Automatic Prompt Generation using DSPy

Karthik Kalyanaraman

⸱

Cofounder and CTO

Oct 25, 2024

Introduction

In this post, I will show you a simple implementation of "automatic prompt generation" for solving math problems from the GSM8K dataset using the techniques used in MIPROv2 optimizer of DSPy. This program is made up of 3 modules:

Module 1 generates demos for the prompt
Module 2 generates an instruction for the prompt
Module 3 uses the outputs of module 1 & 2 to generate the final prompt.

Module 1

This module takes a labeled training data set and generates 2 (NUM_SETS) sets of 10 demos each:

5 demos are directly sampled from the dataset
5 demos are generated using the model and satisfies the metric i.e. generated output = expected output

Module 2

This module takes the 2 sets of 10 demos generated in Step 1 along with a string representation of the application code i.e. the code of this program and generates 2(NUM_INSTRUCTIONS) different instructions by

Identifying the class of problems using the demos
Identifying the intent of user using the program semantics

Module 3

In this final step, it takes the outputs from the previous steps as inputs and generates two different final prompts (since we have 2 sets of 10 demos from step 1 and 2 instructions from step 2).

Conclusion

That's how you can generate prompt candidates using DSPy.

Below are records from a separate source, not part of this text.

-- ==== Sys2Proof/Machine/Slots.lean ====
section
/-!
DEFINITION. What the issue of an instruction asks of its fields: the registers it names (09 R200), whether it takes slot B
(09 R188), and whether it names a tile format other than FP32 (21 R470).
-/

namespace Sys2Proof.Machine

open Sys2Proof

/-- The registers of a tile instruction with those its prefix names (09 R193, R200): scalar ones and tile ones. -/
def withPfx (p : Option Pfx) (xs vs : List Nat) : List Nat × List Nat :=
  match p with
  | none => (xs, vs)
  | some q => (q.mask.val :: xs, if q.v4 then q.op4.val :: vs else vs)

/-- The scalar and tile registers that an instruction names (09 R200). Log 59, DEDUCED, unsafe. -/
def namesOf (i : Instr) : List Nat × List Nat :=
  match i with
  | .add rd rs1 rs2 => ([rd.val, rs1.val, rs2.val], [])
  | .sll rd rs1 rs2 => ([rd.val, rs1.val, rs2.val], [])
  | .slt rd rs1 rs2 => ([rd.val, rs1.val, rs2.val], [])
  | .sltu rd rs1 rs2 => ([rd.val, rs1.val, rs2.val], [])
  | .xor rd rs1 rs2 => ([rd.val, rs1.val, rs2.val], [])
  | .srl rd rs1 rs2 => ([rd.val, rs1.val, rs2.val], [])
  | .or rd rs1 rs2 => ([rd.val, rs1.val, rs2.val], [])
  | .and rd rs1 rs2 => ([rd.val, rs1.val, rs2.val], [])
  | .sub rd rs1 rs2 => ([rd.val, rs1.val, rs2.val], [])
  | .sra rd rs1 rs2 => ([rd.val, rs1.val, rs2.val], [])
  | .mul rd rs1 rs2 => ([rd.val, rs1.val, rs2.val], [])
  | .mulh rd rs1 rs2 => ([rd.val, rs1.val, rs2.val], [])
  | .mulhsu rd rs1 rs2 => ([rd.val, rs1.val, rs2.val], [])
  | .mulhu rd rs1 rs2 => ([rd.val, rs1.val, rs2.val], [])
  | .addw rd rs1 rs2 => ([rd.val, rs1.val, rs2.val], [])
  | .subw rd rs1 rs2 => ([rd.val, rs1.val, rs2.val], [])
  | .sllw rd rs1 rs2 => ([rd.val, rs1.val, rs2.val], [])
  | .srlw rd rs1 rs2 => ([rd.val, rs1.val, rs2.val], [])
  | .sraw rd rs1 rs2 => ([rd.val, rs1.val, rs2.val], [])
  | .mulw rd rs1 rs2 => ([rd.val, rs1.val, rs2.val], [])
  | .addi rd rs1 _ => ([rd.val, rs1.val], [])
  | .slti rd rs1 _ => ([rd.val, rs1.val], [])
  | .sltiu rd rs1 _ => ([rd.val, rs1.val], [])
  | .xori rd rs1 _ => ([rd.val, rs1.val], [])
  | .ori rd rs1 _ => ([rd.val, rs1.val], [])
  | .andi rd rs1 _ => ([rd.val, rs1.val], [])
  | .slli rd rs1 _ => ([rd.val, rs1.val], [])
  | .srli rd rs1 _ => ([rd.val, rs1.val], [])
  | .srai rd rs1 _ => ([rd.val, rs1.val], [])
  | .addiw rd rs1 _ => ([rd.val, rs1.val], [])
  | .slliw rd rs1 _ => ([rd.val, rs1.val], [])
  | .srliw rd rs1 _ => ([rd.val, rs1.val], [])
  | .sraiw rd rs1 _ => ([rd.val, rs1.val], [])
  | .lui rd _ => ([rd.val], [])
  | .auipc rd _ => ([rd.val], [])
  | .div rd rs1 rs2 _ => ([rd.val, rs1.val, rs2.val], [])
  | .divu rd rs1 rs2 _ => ([rd.val, rs1.val, rs2.val], [])
  | .rem rd rs1 rs2 _ => ([rd.val, rs1.val, rs2.val], [])
  | .remu rd rs1 rs2 _ => ([rd.val, rs1.val, rs2.val], [])
  | .divw rd rs1 rs2 _ => ([rd.val, rs1.val, rs2.val], [])
  | .divuw rd rs1 rs2 _ => ([rd.val, rs1.val, rs2.val], [])
  | .remw rd rs1 rs2 _ => ([rd.val, rs1.val, rs2.val], [])
  | .remuw rd rs1 rs2 _ => ([rd.val, rs1.val, rs2.val], [])
  | .andn rd rs1 rs2 => ([rd.val, rs1.val, rs2.val], [])
  | .orn rd rs1 rs2 => ([rd.val, rs1.val, rs2.val], [])
  | .min rd rs1 rs2 => ([rd.val, rs1.val, rs2.val], [])
  | .max rd rs1 rs2 => ([rd.val, rs1.val, rs2.val], [])
  | .minu rd rs1 rs2 => ([rd.val, rs1.val, rs2.val], [])
  | .maxu rd rs1 rs2 => ([rd.val, rs1.val, rs2.val], [])
  | .rol rd rs1 rs2 => ([rd.val, rs1.val, rs2.val], [])
  | .ror rd rs1 rs2 => ([rd.val, rs1.val, rs2.val], [])
  | .clmul rd rs1 rs2 => ([rd.val, rs1.val, rs2.val], [])
  | .clmulh rd rs1 rs2 => ([rd.val, rs1.val, rs2.val], [])
  | .clmulr rd rs1 rs2 => ([rd.val, rs1.val, rs2.val], [])
  | .bext rd rs1 rs2 => ([rd.val, rs1.val, rs2.val], [])
  | .bdep rd rs1 rs2 => ([rd.val, rs1.val, rs2.val], [])
  | .clz rd rs1 => ([rd.val, rs1.val], [])
  | .ctz rd rs1 => ([rd.val, rs1.val], [])
  | .popc rd rs1 => ([rd.val, rs1.val], [])
  | .brev rd rs1 => ([rd.val, rs1.val], [])
  | .bswap rd rs1 => ([rd.val, rs1.val], [])
  | .sextB rd rs1 => ([rd.val, rs1.val], [])
  | .sextH rd rs1 => ([rd.val, rs1.val], [])
  | .sextW rd rs1 => ([rd.val, rs1.val], [])
  | .zextB rd rs1 => ([rd.val, rs1.val], [])
  | .zextH rd rs1 => ([rd.val, rs1.val], [])
  | .zextW rd rs1 => ([rd.val, rs1.val], [])
  | .rori rd rs1 _ => ([rd.val, rs1.val], [])
  | .modp rd rs1 _ => ([rd.val, rs1.val], [])
  | .beq rs1 rs2 _ => ([rs1.val, rs2.val], [])
  | .bne rs1 rs2 _ => ([rs1.val, rs2.val], [])
  | .bbs rs1 rs2 _ => ([rs1.val, rs2.val], [])
  | .bbc rs1 rs2 _ => ([rs1.val, rs2.val], [])
  | .blt rs1 rs2 _ => ([rs1.val, rs2.val], [])
  | .bge rs1 rs2 _ => ([rs1.val, rs2.val], [])
  | .bltu rs1 rs2 _ => ([rs1.val, rs2.val], [])
  | .bgeu rs1 rs2 _ => ([rs1.val, rs2.val], [])
  | .jal rd _ => ([rd.val], [])
  | .jalr rd rs1 _ => ([rd.val, rs1.val], [])
  | .jalp rd rs1 => ([rd.val, rs1.val], [])
  | .faddS rd rs1 rs2 _ => ([rd.val, rs1.val, rs2.val], [])
  | .fsubS rd rs1 rs2 _ => ([rd.val, rs1.val, rs2.val], [])
  | .fmulS rd rs1 rs2 _ => ([rd.val, rs1.val, rs2.val], [])
  | .fminS rd rs1 rs2 => ([rd.val, rs1.val, rs2.val], [])
  | .fmaxS rd rs1 rs2 => ([rd.val, rs1.val, rs2.val], [])
  | .fsgnjS rd rs1 rs2 => ([rd.val, rs1.val, rs2.val], [])
  | .fsgnjnS rd rs1 rs2 => ([rd.val, rs1.val, rs2.val], [])
  | .fsgnjxS rd rs1 rs2 => ([rd.val, rs1.val, rs2.val], [])
  | .fleS rd rs1 rs2 => ([rd.val, rs1.val, rs2.val], [])
  | .fltS rd rs1 rs2 => ([rd.val, rs1.val, rs2.val], [])
  | .feqS rd rs1 rs2 => ([rd.val, rs1.val, rs2.val], [])
  | .fclassS rd rs1 => ([rd.val, rs1.val], [])
  | .fcvtWS rd rs1 _ => ([rd.val, rs1.val], [])
  | .fcvtWuS rd rs1 _ => ([rd.val, rs1.val], [])
  | .fcvtLS rd rs1 _ => ([rd.val, rs1.val], [])
  | .fcvtLuS rd rs1 _ => ([rd.val, rs1.val], [])
  | .fcvtSW rd rs1 _ => ([rd.val, rs1.val], [])
  | .fcvtSWu rd rs1 _ => ([rd.val, rs1.val], [])
  | .fcvtSL rd rs1 _ => ([rd.val, rs1.val], [])
  | .fcvtSLu rd rs1 _ => ([rd.val, rs1.val], [])
  | .fdivS rd rs1 rs2 _ _ => ([rd.val, rs1.val, rs2.val], [])
  | .fsqrtS rd rs1 _ _ => ([rd.val, rs1.val], [])
  | .fmaddS rd rs1 rs2 rs3 _ => ([rd.val, rs1.val, rs2.val, rs3.val], [])
  | .fmsubS rd rs1 rs2 rs3 _ => ([rd.val, rs1.val, rs2.val, rs3.val], [])
  | .fnmsubS rd rs1 rs2 rs3 _ => ([rd.val, rs1.val, rs2.val, rs3.val], [])
  | .fnmaddS rd rs1 rs2 rs3 _ => ([rd.val, rs1.val, rs2.val, rs3.val], [])
  | .csrrw rd rs1 _ => ([rd.val, rs1.val], [])
  | .csrrs rd rs1 _ => ([rd.val, rs1.val], [])
  | .csrrc rd rs1 _ => ([rd.val, rs1.val], [])
  | .csrrwi rd _ _ => ([rd.val], [])
  | .csrrsi rd _ _ => ([rd.val], [])
  | .csrrci rd _ _ => ([rd.val], [])
  | .trap _ => ([], [])
  | .eret => ([], [])
  | .halt => ([], [])
  | .brk => ([], [])
  | .lb rd rs1 _ _ => ([rd.val, rs1.val], [])
  | .lh rd rs1 _ _ => ([rd.val, rs1.val], [])
  | .lw rd rs1 _ _ => ([rd.val, rs1.val], [])
  | .ld rd rs1 _ _ => ([rd.val, rs1.val], [])
  | .lbu rd rs1 _ _ => ([rd.val, rs1.val], [])
  | .lhu rd rs1 _ _ => ([rd.val, rs1.val], [])
  | .lwu rd rs1 _ _ => ([rd.val, rs1.val], [])
  | .loadAcquire rd rs1 _ _ _ => ([rd.val, rs1.val], [])
  | .sb rs2 rs1 _ => ([rs2.val, rs1.val], [])
  | .sh rs2 rs1 _ => ([rs2.val, rs1.val], [])
  | .sw rs2 rs1 _ => ([rs2.val, rs1.val], [])
  | .sd rs2 rs1 _ => ([rs2.val, rs1.val], [])
  | .storeRelease rs2 rs1 _ _ => ([rs2.val, rs1.val], [])
  | .vld vd rs1 _ _ pfx => withPfx pfx [rs1.val] [vd.val]
  | .vldb vd rs1 _ _ pfx => withPfx pfx [rs1.val] [vd.val]
  | .vlds vd rs1 rs2 _ pfx => withPfx pfx [rs1.val, rs2.val] [vd.val]
  | .vldg vd rs1 vs2 _ pfx => withPfx pfx [rs1.val] [vd.val, vs2.val]
  | .vst vs rs1 _ pfx => withPfx pfx [rs1.val] [vs.val]
  | .vsts vs rs1 rs2 pfx => withPfx pfx [rs1.val, rs2.val] [vs.val]
  | .vstg vs rs1 vs2 pfx => withPfx pfx [rs1.val] [vs.val, vs2.val]
  | .ldfE rd rs1 _ _ => ([rd.val, rs1.val], [])
  | .ldfF rd rs1 _ _ => ([rd.val, rs1.val], [])
  | .ste rs2 rs1 _ => ([rs2.val, rs1.val], [])
  | .stf rs2 rs1 _ => ([rs2.val, rs1.val], [])
  | .fetag rd rs1 _ => ([rd.val, rs1.val], [])
  | .fsetE rs1 _ => ([rs1.val], [])
  | .fsetF rs1 _ => ([rs1.val], [])
  | .amoswap rd rs1 _ _ _ _ _ => ([rd.val, rs1.val], [])
  | .amoadd rd rs1 _ _ _ _ _ => ([rd.val, rs1.val], [])
  | .amoand rd rs1 _ _ _ _ _ => ([rd.val, rs1.val], [])
  | .amoor rd rs1 _ _ _ _ _ => ([rd.val, rs1.val], [])
  | .amoxor rd rs1 _ _ _ _ _ => ([rd.val, rs1.val], [])
  | .amomin rd rs1 _ _ _ _ _ => ([rd.val, rs1.val], [])
  | .amomax rd rs1 _ _ _ _ _ => ([rd.val, rs1.val], [])
  | .amominu rd rs1 _ _ _ _ _ => ([rd.val, rs1.val], [])
  | .amomaxu rd rs1 _ _ _ _ _ => ([rd.val, rs1.val], [])
  | .amofadd rd rs1 _ _ _ _ => ([rd.val, rs1.val], [])
  | .amocas rd rs1 _ _ _ _ _ => ([rd.val, rs1.val, rd.val + 1], [])
  | .lr rd rs1 _ _ _ _ => ([rd.val, rs1.val], [])
  | .sc rd rs1 _ _ _ _ => ([rd.val, rs1.val], [])
  | .redadd rs2 rs1 _ => ([rs2.val, rs1.val], [])
  | .redand rs2 rs1 _ => ([rs2.val, rs1.val], [])
  | .redor rs2 rs1 _ => ([rs2.val, rs1.val], [])
  | .redxor rs2 rs1 _ => ([rs2.val, rs1.val], [])
  | .redmin rs2 rs1 _ => ([rs2.val, rs1.val], [])
  | .redmax rs2 rs1 _ => ([rs2.val, rs1.val], [])
  | .redminu rs2 rs1 _ => ([rs2.val, rs1.val], [])
  | .redmaxu rs2 rs1 _ => ([rs2.val, rs1.val], [])
  | .redfadd rs2 rs1 => ([rs2.val, rs1.val], [])
  | .fence _ _ _ => ([], [])
  | .ifence => ([], [])
  | .codeinv rs1 rs2 _ => ([rs1.val, rs2.val], [])
  | .ipref rs2 rs1 => ([rs2.val, rs1.val], [])
  | .dpref rs1 _ => ([rs1.val], [])
  | .tlblog rd rs1 rs2 _ => ([rd.val, rs1.val, rs2.val], [])
  | .tlblogw rd rs1 rs2 _ => ([rd.val, rs1.val, rs2.val], [])
  | .vadd vd vs1 src2 x _ pfx => withPfx pfx (if x then [src2.val] else []) ([vd.val, vs1.val] ++ (if x then [] else [src2.val]))
  | .vsub vd vs1 src2 x _ pfx => withPfx pfx (if x then [src2.val] else []) ([vd.val, vs1.val] ++ (if x then [] else [src2.val]))
  | .vmul vd vs1 src2 x _ pfx => withPfx pfx (if x then [src2.val] else []) ([vd.val, vs1.val] ++ (if x then [] else [src2.val]))
  | .vmulh vd vs1 src2 x _ pfx => withPfx pfx (if x then [src2.val] else []) ([vd.val, vs1.val] ++ (if x then [] else [src2.val]))
  | .vmin vd vs1 src2 x _ pfx => withPfx pfx (if x then [src2.val] else []) ([vd.val, vs1.val] ++ (if x then [] else [src2.val]))
  | .vmax vd vs1 src2 x _ pfx => withPfx pfx (if x then [src2.val] else []) ([vd.val, vs1.val] ++ (if x then [] else [src2.val]))
  | .vand vd vs1 src2 x _ pfx => withPfx pfx (if x then [src2.val] else []) ([vd.val, vs1.val] ++ (if x then [] else [src2.val]))
  | .vor vd vs1 src2 x _ pfx => withPfx pfx (if x then [src2.val] else []) ([vd.val, vs1.val] ++ (if x then [] else [src2.val]))
  | .vxor vd vs1 src2 x _ pfx => withPfx pfx (if x then [src2.val] else []) ([vd.val, vs1.val] ++ (if x then [] else [src2.val]))
  | .vsll vd vs1 src2 x _ pfx => withPfx pfx (if x then [src2.val] else []) ([vd.val, vs1.val] ++ (if x then [] else [src2.val]))
  | .vsr vd vs1 src2 x _ pfx => withPfx pfx (if x then [src2.val] else []) ([vd.val, vs1.val] ++ (if x then [] else [src2.val]))
  | .vabsd vd vs1 src2 x _ pfx => withPfx pfx (if x then [src2.val] else []) ([vd.val, vs1.val] ++ (if x then [] else [src2.val]))
  | .vfadd vd vs1 src2 x _ pfx => withPfx pfx (if x then [src2.val] else []) ([vd.val, vs1.val] ++ (if x then [] else [src2.val]))
  | .vfsub vd vs1 src2 x _ pfx => withPfx pfx (if x then [src2.val] else []) ([vd.val, vs1.val] ++ (if x then [] else [src2.val]))
  | .vfmul vd vs1 src2 x _ pfx => withPfx pfx (if x then [src2.val] else []) ([vd.val, vs1.val] ++ (if x then [] else [src2.val]))
  | .vfmin vd vs1 src2 x _ pfx => withPfx pfx (if x then [src2.val] else []) ([vd.val, vs1.val] ++ (if x then [] else [src2.val]))
  | .vfmax vd vs1 src2 x _ pfx => withPfx pfx (if x then [src2.val] else []) ([vd.val, vs1.val] ++ (if x then [] else [src2.val]))
  | .vfma vd vs1 src2 x _ pfx => withPfx pfx (if x then [src2.val] else []) ([vd.val, vs1.val] ++ (if x then [] else [src2.val]))
  | .vfms vd vs1 src2 x _ pfx => withPfx pfx (if x then [src2.val] else []) ([vd.val, vs1.val] ++ (if x then [] else [src2.val]))
  | .vfnma vd vs1 src2 x _ pfx => withPfx pfx (if x then [src2.val] else []) ([vd.val, vs1.val] ++ (if x then [] else [src2.val]))
  | .vfabs vd vs1 _ pfx => withPfx pfx [] [vd.val, vs1.val]
  | .vfneg vd vs1 _ pfx => withPfx pfx [] [vd.val, vs1.val]
  | .vscacc vd vs1 vs2 pfx => withPfx pfx [] [vd.val, vs1.val, vs2.val]
  | .vfdivF32 vd vs1 vs2 _ pfx => withPfx pfx [] [vd.val, vs1.val, vs2.val]
  | .vfsqrtF32 vd vs1 _ pfx => withPfx pfx [] [vd.val, vs1.val]
  | .vfdivBf16 vd vs1 vs2 _ pfx => withPfx pfx [] [vd.val, vs1.val, vs2.val]
  | .vfsqrtBf16 vd vs1 _ pfx => withPfx pfx [] [vd.val, vs1.val]
  | .vfdivF16 vd vs1 vs2 _ pfx => withPfx pfx [] [vd.val, vs1.val, vs2.val]
  | .vfsqrtF16 vd vs1 _ pfx => withPfx pfx [] [vd.val, vs1.val]
  | .vexp2 vd vs1 _ pfx => withPfx pfx [] [vd.val, vs1.val]
  | .vlog2 vd vs1 _ pfx => withPfx pfx [] [vd.val, vs1.val]
  | .vrcp vd vs1 _ pfx => withPfx pfx [] [vd.val, vs1.val]
  | .vrsqrt vd vs1 _ pfx => withPfx pfx [] [vd.val, vs1.val]
  | .vsqrt vd vs1 _ pfx => withPfx pfx [] [vd.val, vs1.val]
  | .vtanh vd vs1 _ pfx => withPfx pfx [] [vd.val, vs1.val]
  | .vsin vd vs1 _ pfx => withPfx pfx [] [vd.val, vs1.val]
  | .vcos vd vs1 _ pfx => withPfx pfx [] [vd.val, vs1.val]
  | .vcvt vd vs1 _ _ _ pfx => withPfx pfx [] [vd.val, vs1.val]
  | .vtrans vd vs1 pfx => withPfx pfx [] [vd.val, vs1.val]
  | .vperm vd vs1 vs2 pfx => withPfx pfx [] [vd.val, vs1.val, vs2.val]
  | .vslideC vd vs1 xs pfx => withPfx pfx [xs.val] [vd.val, vs1.val]
  | .vslideR vd vs1 xs pfx => withPfx pfx [xs.val] [vd.val, vs1.val]
  | .vbcastR vd vs1 xs pfx => withPfx pfx [xs.val] [vd.val, vs1.val]
  | .vbcastC vd vs1 xs pfx => withPfx pfx [xs.val] [vd.val, vs1.val]
  | .vredsum vd vs1 _ _ pfx => withPfx pfx [] [vd.val, vs1.val]
  | .vredmin vd vs1 _ _ pfx => withPfx pfx [] [vd.val, vs1.val]
  | .vredmax vd vs1 _ _ pfx => withPfx pfx [] [vd.val, vs1.val]
  | .vrand vd pfx => withPfx pfx [] [vd.val]
  | .vrandf vd pfx => withPfx pfx [] [vd.val]
  | .vcmp xd vs1 vs2 _ _ pfx => withPfx pfx [xd.val] [vs1.val, vs2.val]
  | .vsel vd vs1 vs2 pfx => withPfx pfx [] [vd.val, vs1.val, vs2.val]
  | .vmv vd vs1 pfx => withPfx pfx [] [vd.val, vs1.val]
  | .vgetx xd vs1 xs pfx => withPfx pfx [xd.val, xs.val] [vs1.val]
  | .vsetx vd xa xs pfx => withPfx pfx [xa.val, xs.val] [vd.val]
  | .vbcx vd xa pfx => withPfx pfx [xa.val] [vd.val]
  | .tshape _ _ pfx => withPfx pfx [] []
  | .yield => ([], [])
  | .suspend rs1 => ([rs1.val], [])
  | .exit => ([], [])
  | .join rs1 => ([rs1.val], [])
  | .spawnl rd rs1 rs2 => ([rd.val, rs1.val, rs2.val], [])
  | .gang => ([], [])
  | .ungang => ([], [])
  | .fork xs xj _ => ([xs.val, xj.val], [])
  | .spawn rs1 _ => ([rs1.val], [])
  | .spawnN rs1 _ => ([rs1.val], [])
  | .send rd rs1 rs2 _ _ => ([rd.val, rs1.val, rs2.val], [])
  | .sendp rd rs1 rs2 _ _ => ([rd.val, rs1.val, rs2.val], [])
  | .tagen rd rs1 => ([rd.val, rs1.val], [])
  | .tagdis rd rs1 => ([rd.val, rs1.val], [])
  | .tagset rd rs1 => ([rd.val, rs1.val], [])
  | .tagclr rd rs1 => ([rd.val, rs1.val], [])
  | .tagq rd rs1 => ([rd.val, rs1.val], [])
  | .tagw rs1 rs2 xc => ([rs1.val, rs2.val, xc.val], [])
  | .wait rs1 _ => ([rs1.val], [])
  | .bara _ => ([], [])
  | .barw _ => ([], [])
  | .bar _ => ([], [])
  | .give rs1 _ => ([rs1.val], [])
  | .take rs1 _ => ([rs1.val], [])
  | .mlease rs1 => ([rs1.val], [])
  | .mfree => ([], [])
  | .cdopen rd rs1 => ([rd.val, rs1.val], [])
  | .cdclose => ([], [])
  | .cdabort => ([], [])
  | .qstat rd _ => ([rd.val], [])
  | _ => ([], [])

Note that we started purely with a bunch of labeled datasets and nothing else. If you are curious to dive deep and understand more about this prompt optimization technique, check out the research paper here. If you would like to start using this optimizer, check out the dspy docs here.

Source Code

You can find the full source code for this example here.

Additional Notes

Each one of the 3 modules are built using the ChainOfThought optimizer and Signature hints to guide the program to do what we want to do.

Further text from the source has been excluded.